Japan's calamities of March 2011 — the Great East Japan Earthquake and tsunami, and the start of an ongoing nuclear disaster — changed not only the social awareness of the general public who make up theater audiences, but also how dramatists approached their work. Many questioned why so many mistakes have been, and continue to be made, in the steering of Japan.

None of those concerns has been allayed as political turmoils at home and abroad, and deepening economic stagnation, have continued to furnish dramatists and stage directors with social themes. This year, however, there has been a shift from grappling with the sheer enormity of Japan's woes to imagining future scenarios in light of them.

One outstanding example was "Kein Licht (No Light) II," a focal point of the Japan Festival/Tokyo 2012, the nation's biggest annual theater event, which ran in October and November. For this piece performed by the Tokyo-based Port B company, Akira Takayama, its director and the company's founder, conjured up scenes from the stricken Fukushima nuclear power plant, and staged them in different areas of Tokyo's Shimbashi.

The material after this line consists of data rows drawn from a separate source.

-- ==== Sys2Proof/Machine/State.lean ====
section
/-! DEFINITION. The state of the module as plain data: every piece of state the spec names, and the model's own agenda.
Each field's docstring gives its width, the rule of spec/ that names it, and its value after module reset. -/

namespace Sys2Proof.Machine

/-- The cstat flags, at their cstat positions (R178): 0 NX, 1 UF, 2 OF, 3 DZ, 4 NV, 5 NSAT, 6 NINV, 7 LSAT, 8 LUF, 9 LINV,
10 DZR, 11 GRP. -/
abbrev Flags := BitVec 12

/-! ### Memories -/

/-- Bytes by address; an unlisted address reads as zero (the model's choice for RAM after power-on, log entry 3). -/
abbrev Memory := List Host.Cell

/-- The error state of a 64-bit word (R93, R400, R401, R421). -/
inductive WordMark where
  /-- no error -/
  | sound
  /-- a single-bit error, corrected on read -/
  | single
  /-- an error of two or more bits that no agent has met yet -/
  | latent
  /-- marked poisoned -/
  | poisoned
  deriving DecidableEq, Repr

/-- A memory with its error-protection state. -/
structure Mem where
  /-- Bytes. [8 bits an address; R90 (05); reset: DESIGN CHOICE zero (log 3)] -/
  cells : Memory
  /-- Write sequence of each line (128 bytes of S, P, Q; 64 bytes of HBM). [unbounded; R400 (22); reset: DESIGN CHOICE 0 (log 3)] -/
  lineSeq : SMap Nat
  /-- Error mark of each 64-bit word. [4 values; R93, R401, R421 (05, 22, 24); reset: DESIGN CHOICE sound (log 3)] -/
  mark : SMap WordMark
  deriving DecidableEq, Repr

/-- An empty memory. -/
abbrev Mem.empty : Mem := { cells := [], lineSeq := [], mark := [] }

/-! ### A context -/

/-- A segment register (R183). -/
structure Seg where
  /-- Virtual base. [52 bits; R183 (08); reset: 0] -/
  base : BitVec 52
  /-- Length in bytes. [40 bits; R183 (08); reset: 0] -/
  limit : BitVec 40
  /-- Read right. [1 bit; R183 (08); reset: 0] -/
  r : Bool
  /-- Write right. [1 bit; R183 (08); reset: 0] -/
  w : Bool
  /-- Execute right. [1 bit; R183 (08); reset: 0] -/
  x : Bool
  /-- Atomic right. [1 bit; R183 (08); reset: 0] -/
  a : Bool
  deriving DecidableEq, Repr

/-- A segment register after reset: limit 0 and no rights (R183). -/
abbrev Seg.zero : Seg := { base := 0, limit := 0, r := false, w := false, x := false, a := false }

/-! ### The tensor table and the engines -/

/-- Tensor kinds (R137). -/
inductive TKind where
  | linear | log | int | ieee
  deriving DecidableEq, Repr

/-- A tensor table entry (R137). -/
structure Tensor where
  /-- VALID. [1 bit; R137 (06); reset: 0] -/
  valid : Bool
  /-- KIND. [2 bits; R137 (06); reset: 0] -/
  kind : TKind
  /-- SGN. [1 bit; R137 (06); reset: 0] -/
  sgn : Bool
  /-- FA. [3 bits; R137 (06); reset: 0] -/
  fa : BitVec 3
  /-- FB. [3 bits; R137 (06); reset: 0] -/
  fb : BitVec 3
  /-- BIAS. [8 bits, signed; R137 (06); reset: 0] -/
  bias : BitVec 8
  /-- SCALE. [10 bits, signed; R137 (06); reset: 0] -/
  scale : BitVec 10
  /-- SPACE. [2 bits; R137 (06); reset: 0] -/
  space : BitVec 2
  /-- ORDER, true column-major. [1 bit; R137 (06); reset: 0] -/
  order : Bool
  /-- EXTRA. [32 bits; R137 (06); reset: 0x7FC0_0000] -/
  extra : BitVec 32
  /-- SEG. [3 bits; R137 (06); reset: 0] -/
  seg : BitVec 3
  /-- BASE. [48 bits; R137 (06); reset: 0] -/
  base : BitVec 48
  /-- ROWS. [32 bits; R137 (06); reset: 0] -/
  rows : BitVec 32
  /-- COLS. [32 bits; R137 (06); reset: 0] -/
  cols : BitVec 32
  /-- STRIDE. [40 bits; R137 (06); reset: 0] -/
  stride : BitVec 40
  /-- The reserved bits: 63:40 of the fourth doubleword, 63:51 of the second and 32 of the first. [38 bits; R137 (06); reset: 0] -/
  rsv : BitVec 38
  deriving DecidableEq, Repr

The audience, guided by maps on postcards, walked amid the noise, neon lights and crowds of the city center to each of the 12 locations, where — whether in a space in a demolition site surrounded by blue tarps, in front of a shop selling Geiger counters, or in a boxy room in a tenement building (set up to look like an evacuee's room in Fukushima) — they would tune radios they'd been issued with to specific frequencies.